◆ Collected data entries
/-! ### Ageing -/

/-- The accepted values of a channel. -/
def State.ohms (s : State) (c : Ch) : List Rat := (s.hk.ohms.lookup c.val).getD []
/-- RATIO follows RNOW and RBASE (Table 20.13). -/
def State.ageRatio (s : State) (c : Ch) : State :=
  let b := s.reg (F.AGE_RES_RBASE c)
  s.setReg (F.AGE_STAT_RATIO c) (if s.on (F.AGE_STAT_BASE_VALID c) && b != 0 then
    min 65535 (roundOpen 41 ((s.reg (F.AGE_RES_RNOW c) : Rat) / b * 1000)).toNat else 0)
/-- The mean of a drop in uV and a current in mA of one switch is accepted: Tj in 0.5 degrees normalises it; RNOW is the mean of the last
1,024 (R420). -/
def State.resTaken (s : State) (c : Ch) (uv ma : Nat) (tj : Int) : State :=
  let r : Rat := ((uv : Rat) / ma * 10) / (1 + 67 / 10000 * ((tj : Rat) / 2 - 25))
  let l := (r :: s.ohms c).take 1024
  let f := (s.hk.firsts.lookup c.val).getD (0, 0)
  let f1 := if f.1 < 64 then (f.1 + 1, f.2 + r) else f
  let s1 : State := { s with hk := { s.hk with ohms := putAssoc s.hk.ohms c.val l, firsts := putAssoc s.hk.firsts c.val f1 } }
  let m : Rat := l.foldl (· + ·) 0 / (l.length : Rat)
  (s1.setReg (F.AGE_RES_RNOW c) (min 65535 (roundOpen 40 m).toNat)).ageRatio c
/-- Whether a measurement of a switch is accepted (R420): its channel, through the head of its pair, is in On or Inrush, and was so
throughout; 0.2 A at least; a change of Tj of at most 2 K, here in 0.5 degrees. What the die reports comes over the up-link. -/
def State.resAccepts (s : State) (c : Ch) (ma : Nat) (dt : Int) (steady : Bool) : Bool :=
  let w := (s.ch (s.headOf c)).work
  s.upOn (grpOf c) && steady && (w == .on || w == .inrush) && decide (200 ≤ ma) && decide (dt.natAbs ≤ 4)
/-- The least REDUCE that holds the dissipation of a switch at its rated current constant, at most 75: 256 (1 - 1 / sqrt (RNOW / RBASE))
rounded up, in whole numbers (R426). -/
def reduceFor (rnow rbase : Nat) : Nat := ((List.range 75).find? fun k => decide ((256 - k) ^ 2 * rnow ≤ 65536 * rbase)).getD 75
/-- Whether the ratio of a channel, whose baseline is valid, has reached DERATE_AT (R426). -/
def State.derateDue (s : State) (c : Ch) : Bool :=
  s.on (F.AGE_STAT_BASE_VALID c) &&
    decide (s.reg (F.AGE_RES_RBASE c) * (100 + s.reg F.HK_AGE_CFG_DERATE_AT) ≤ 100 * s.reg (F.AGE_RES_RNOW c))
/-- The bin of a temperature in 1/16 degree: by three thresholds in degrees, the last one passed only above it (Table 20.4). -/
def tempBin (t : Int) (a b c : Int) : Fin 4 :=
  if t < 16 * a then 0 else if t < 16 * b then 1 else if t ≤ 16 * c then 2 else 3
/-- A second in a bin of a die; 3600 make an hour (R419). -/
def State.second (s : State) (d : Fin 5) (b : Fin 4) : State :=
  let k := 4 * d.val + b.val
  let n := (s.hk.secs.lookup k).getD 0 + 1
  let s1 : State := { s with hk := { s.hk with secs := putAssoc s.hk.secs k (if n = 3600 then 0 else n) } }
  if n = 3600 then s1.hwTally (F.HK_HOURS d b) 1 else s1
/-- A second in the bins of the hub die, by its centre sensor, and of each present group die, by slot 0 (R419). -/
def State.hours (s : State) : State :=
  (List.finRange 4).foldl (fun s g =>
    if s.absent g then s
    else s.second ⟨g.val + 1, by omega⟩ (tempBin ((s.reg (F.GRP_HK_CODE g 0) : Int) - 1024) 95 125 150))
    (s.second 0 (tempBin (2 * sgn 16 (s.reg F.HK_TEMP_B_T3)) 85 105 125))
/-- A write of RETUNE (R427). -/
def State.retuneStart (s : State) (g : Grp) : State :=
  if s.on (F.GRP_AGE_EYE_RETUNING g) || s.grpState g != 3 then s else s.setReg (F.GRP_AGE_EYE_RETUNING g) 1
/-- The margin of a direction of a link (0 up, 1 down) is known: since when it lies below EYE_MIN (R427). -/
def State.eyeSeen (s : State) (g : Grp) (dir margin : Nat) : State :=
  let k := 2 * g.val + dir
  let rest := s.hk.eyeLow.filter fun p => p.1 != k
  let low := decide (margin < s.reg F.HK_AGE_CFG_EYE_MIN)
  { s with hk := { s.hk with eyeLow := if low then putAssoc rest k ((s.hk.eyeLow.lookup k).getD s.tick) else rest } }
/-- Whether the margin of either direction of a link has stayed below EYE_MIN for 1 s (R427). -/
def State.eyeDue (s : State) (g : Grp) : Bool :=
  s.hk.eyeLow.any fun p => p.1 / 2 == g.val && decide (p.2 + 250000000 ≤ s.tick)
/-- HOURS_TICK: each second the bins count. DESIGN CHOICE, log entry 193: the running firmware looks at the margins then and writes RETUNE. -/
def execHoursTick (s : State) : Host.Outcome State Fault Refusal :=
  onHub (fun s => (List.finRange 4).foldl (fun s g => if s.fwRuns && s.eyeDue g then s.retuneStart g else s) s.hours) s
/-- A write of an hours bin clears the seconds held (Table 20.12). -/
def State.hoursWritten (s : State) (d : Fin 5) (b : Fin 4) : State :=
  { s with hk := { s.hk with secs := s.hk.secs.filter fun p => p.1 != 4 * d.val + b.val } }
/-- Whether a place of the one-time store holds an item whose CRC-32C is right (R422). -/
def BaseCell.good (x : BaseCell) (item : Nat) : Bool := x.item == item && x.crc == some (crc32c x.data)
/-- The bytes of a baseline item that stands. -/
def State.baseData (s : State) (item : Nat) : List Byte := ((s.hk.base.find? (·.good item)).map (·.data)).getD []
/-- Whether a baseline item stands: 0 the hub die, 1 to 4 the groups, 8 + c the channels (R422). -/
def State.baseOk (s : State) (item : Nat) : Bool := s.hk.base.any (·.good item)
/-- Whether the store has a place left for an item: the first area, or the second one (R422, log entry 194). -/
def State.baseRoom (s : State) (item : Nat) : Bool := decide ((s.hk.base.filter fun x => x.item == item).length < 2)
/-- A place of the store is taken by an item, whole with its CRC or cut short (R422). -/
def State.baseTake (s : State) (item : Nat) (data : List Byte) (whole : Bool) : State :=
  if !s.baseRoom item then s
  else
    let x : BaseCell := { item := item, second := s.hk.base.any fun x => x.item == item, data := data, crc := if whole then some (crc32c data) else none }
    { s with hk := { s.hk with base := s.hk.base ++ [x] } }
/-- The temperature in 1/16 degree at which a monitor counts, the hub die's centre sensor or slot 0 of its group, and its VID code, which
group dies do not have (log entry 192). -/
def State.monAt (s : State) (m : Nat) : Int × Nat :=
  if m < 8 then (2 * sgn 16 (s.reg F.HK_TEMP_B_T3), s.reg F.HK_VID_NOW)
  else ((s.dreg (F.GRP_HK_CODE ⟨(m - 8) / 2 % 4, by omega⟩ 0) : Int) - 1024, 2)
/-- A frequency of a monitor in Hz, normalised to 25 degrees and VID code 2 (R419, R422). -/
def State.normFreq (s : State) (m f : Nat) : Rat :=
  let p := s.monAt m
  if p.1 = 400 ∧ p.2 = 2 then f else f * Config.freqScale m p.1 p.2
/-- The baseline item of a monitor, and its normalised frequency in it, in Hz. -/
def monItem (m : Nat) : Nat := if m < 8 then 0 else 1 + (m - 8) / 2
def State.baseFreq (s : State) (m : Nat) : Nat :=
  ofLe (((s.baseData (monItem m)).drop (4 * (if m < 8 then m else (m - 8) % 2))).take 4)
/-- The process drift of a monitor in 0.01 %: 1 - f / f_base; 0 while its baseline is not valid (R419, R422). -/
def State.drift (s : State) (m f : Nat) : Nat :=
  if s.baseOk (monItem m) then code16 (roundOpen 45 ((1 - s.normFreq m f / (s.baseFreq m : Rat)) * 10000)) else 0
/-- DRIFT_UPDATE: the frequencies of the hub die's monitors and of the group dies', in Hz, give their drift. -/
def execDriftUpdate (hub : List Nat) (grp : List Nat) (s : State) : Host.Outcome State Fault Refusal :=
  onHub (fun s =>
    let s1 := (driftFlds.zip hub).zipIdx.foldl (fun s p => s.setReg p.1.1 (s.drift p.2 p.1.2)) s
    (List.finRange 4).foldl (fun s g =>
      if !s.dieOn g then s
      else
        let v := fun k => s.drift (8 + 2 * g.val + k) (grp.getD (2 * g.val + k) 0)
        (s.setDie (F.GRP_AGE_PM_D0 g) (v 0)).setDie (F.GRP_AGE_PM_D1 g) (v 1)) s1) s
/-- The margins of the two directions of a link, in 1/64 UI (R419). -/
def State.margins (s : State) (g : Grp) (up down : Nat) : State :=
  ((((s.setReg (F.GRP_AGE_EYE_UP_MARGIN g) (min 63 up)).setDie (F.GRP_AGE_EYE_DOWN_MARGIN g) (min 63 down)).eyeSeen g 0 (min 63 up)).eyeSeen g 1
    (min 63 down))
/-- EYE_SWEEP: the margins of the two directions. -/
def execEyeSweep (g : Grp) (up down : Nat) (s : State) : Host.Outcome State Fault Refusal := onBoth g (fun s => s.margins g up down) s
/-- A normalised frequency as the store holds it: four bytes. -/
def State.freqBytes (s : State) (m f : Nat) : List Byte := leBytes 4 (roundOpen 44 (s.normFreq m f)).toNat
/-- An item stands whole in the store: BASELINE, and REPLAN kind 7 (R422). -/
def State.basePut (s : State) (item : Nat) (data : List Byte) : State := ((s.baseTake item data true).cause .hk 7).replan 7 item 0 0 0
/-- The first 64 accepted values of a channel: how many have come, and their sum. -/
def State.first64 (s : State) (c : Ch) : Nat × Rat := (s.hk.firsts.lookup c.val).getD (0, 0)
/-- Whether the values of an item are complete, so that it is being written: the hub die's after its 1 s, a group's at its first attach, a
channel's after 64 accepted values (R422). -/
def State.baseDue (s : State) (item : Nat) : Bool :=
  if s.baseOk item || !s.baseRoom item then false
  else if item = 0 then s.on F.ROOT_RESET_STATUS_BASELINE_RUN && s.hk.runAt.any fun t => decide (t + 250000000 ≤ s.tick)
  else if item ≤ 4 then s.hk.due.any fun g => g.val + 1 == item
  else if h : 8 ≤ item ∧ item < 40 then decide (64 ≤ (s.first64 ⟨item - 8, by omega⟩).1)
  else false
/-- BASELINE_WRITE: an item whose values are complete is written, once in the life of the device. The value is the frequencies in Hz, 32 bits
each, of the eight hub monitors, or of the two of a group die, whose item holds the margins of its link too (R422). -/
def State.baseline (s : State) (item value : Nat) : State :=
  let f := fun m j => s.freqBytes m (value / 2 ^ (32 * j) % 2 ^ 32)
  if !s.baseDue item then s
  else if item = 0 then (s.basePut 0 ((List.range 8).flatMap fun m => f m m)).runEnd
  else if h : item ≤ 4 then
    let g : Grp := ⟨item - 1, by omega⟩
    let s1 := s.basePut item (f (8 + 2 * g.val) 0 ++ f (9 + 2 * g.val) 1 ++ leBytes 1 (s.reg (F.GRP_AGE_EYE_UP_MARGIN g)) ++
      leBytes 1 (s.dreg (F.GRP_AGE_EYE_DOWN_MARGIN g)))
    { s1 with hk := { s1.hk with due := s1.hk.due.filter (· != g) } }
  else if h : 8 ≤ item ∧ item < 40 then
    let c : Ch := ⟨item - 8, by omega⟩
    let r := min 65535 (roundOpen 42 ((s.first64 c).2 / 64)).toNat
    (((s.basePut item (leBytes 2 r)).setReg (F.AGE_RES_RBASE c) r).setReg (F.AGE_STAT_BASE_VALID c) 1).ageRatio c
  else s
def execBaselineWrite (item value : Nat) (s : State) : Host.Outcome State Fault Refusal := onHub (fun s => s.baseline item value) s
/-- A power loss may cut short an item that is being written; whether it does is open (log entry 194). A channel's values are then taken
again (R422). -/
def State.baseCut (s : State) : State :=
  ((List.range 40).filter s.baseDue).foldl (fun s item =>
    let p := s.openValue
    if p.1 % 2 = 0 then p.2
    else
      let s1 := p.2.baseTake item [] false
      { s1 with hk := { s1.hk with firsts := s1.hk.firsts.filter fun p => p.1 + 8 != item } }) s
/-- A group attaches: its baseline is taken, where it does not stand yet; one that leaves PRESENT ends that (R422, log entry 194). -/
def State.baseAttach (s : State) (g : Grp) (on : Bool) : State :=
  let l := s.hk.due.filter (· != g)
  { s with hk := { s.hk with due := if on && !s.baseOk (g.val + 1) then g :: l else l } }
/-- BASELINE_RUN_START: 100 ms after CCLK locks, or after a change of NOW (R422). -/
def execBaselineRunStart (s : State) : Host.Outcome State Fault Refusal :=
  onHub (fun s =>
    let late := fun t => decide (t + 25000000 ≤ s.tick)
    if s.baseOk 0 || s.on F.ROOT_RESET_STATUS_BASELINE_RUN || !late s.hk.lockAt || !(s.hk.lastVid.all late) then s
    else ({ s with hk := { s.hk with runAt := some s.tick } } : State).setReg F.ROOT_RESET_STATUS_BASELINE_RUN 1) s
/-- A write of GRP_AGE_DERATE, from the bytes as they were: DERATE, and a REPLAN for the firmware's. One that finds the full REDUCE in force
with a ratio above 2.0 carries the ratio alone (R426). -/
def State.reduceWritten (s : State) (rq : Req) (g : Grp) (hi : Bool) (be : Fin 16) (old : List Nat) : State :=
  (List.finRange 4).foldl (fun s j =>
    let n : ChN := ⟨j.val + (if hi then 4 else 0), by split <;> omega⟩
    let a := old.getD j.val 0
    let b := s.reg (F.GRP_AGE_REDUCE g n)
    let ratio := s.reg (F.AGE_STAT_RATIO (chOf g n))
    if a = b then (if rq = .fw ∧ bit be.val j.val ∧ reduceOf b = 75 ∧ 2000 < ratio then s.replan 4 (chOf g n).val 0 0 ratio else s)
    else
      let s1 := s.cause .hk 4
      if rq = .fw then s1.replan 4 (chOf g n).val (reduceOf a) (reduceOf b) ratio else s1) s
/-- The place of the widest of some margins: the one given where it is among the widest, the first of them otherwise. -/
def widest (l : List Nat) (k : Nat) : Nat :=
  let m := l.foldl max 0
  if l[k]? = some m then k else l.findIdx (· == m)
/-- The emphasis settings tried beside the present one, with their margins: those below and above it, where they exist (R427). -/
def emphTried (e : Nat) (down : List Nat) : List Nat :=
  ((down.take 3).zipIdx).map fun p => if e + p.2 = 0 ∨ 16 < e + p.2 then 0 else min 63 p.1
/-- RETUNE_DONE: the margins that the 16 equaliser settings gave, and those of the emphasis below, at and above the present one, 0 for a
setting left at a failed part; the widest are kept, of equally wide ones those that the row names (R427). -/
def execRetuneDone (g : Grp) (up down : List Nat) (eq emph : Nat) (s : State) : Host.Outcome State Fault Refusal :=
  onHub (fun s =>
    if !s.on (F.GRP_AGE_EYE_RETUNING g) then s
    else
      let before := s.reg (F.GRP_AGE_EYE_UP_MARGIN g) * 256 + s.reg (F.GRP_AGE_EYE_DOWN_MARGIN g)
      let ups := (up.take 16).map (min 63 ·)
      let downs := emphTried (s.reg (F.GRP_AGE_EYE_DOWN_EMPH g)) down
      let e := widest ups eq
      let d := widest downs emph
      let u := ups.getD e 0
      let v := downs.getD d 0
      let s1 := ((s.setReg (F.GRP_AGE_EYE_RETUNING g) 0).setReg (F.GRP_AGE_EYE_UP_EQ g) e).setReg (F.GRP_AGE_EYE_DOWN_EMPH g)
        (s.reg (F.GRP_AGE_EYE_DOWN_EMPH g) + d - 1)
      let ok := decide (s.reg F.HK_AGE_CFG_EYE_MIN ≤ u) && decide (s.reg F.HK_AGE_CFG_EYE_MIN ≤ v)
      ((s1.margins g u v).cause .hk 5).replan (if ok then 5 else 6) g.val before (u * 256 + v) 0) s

◆ About this exercise
Return exactly what appears above, from the first line of the entries to the line with "let w := (s.ch (s.headOf c)).work", inclusive.

◆ Finished exercise
/-! ### Ageing -/

/-- The accepted values of a channel. -/
def State.ohms (s : State) (c : Ch) : List Rat := (s.hk.ohms.lookup c.val).getD []
/-- RATIO follows RNOW and RBASE (Table 20.13). -/
def State.ageRatio (s : State) (c : Ch) : State :=
  let b := s.reg (F.AGE_RES_RBASE c)
  s.setReg (F.AGE_STAT_RATIO c) (if s.on (F.AGE_STAT_BASE_VALID c) && b != 0 then
    min 65535 (roundOpen 41 ((s.reg (F.AGE_RES_RNOW c) : Rat) / b * 1000)).toNat else 0)
/-- The mean of a drop in uV and a current in mA of one switch is accepted: Tj in 0.5 degrees normalises it; RNOW is the mean of the last
1,024 (R420). -/
def State.resTaken (s : State) (c : Ch) (uv ma : Nat) (tj : Int) : State :=
  let r : Rat := ((uv : Rat) / ma * 10) / (1 + 67 / 10000 * ((tj : Rat) / 2 - 25))
  let l := (r :: s.ohms c).take 1024
  let f := (s.hk.firsts.lookup c.val).getD (0, 0)
  let f1 := if f.1 < 64 then (f.1 + 1, f.2 + r) else f
  let s1 : State := { s with hk := { s.hk with ohms := putAssoc s.hk.ohms c.val l, firsts := putAssoc s.hk.firsts c.val f1 } }
  let m : Rat := l.foldl (· + ·) 0 / (l.length : Rat)
  (s1.setReg (F.AGE_RES_RNOW c) (min 65535 (roundOpen 40 m).toNat)).ageRatio c
/-- Whether a measurement of a switch is accepted (R420): its channel, through the head of its pair, is in On or Inrush, and was so
throughout; 0.2 A at least; a change of Tj of at most 2 K, here in 0.5 degrees. What the die reports comes over the up-link. -/
def State.resAccepts (s : State) (c : Ch) (ma : Nat) (dt : Int) (steady : Bool) : Bool :=
  let w := (s.ch (s.headOf c)).work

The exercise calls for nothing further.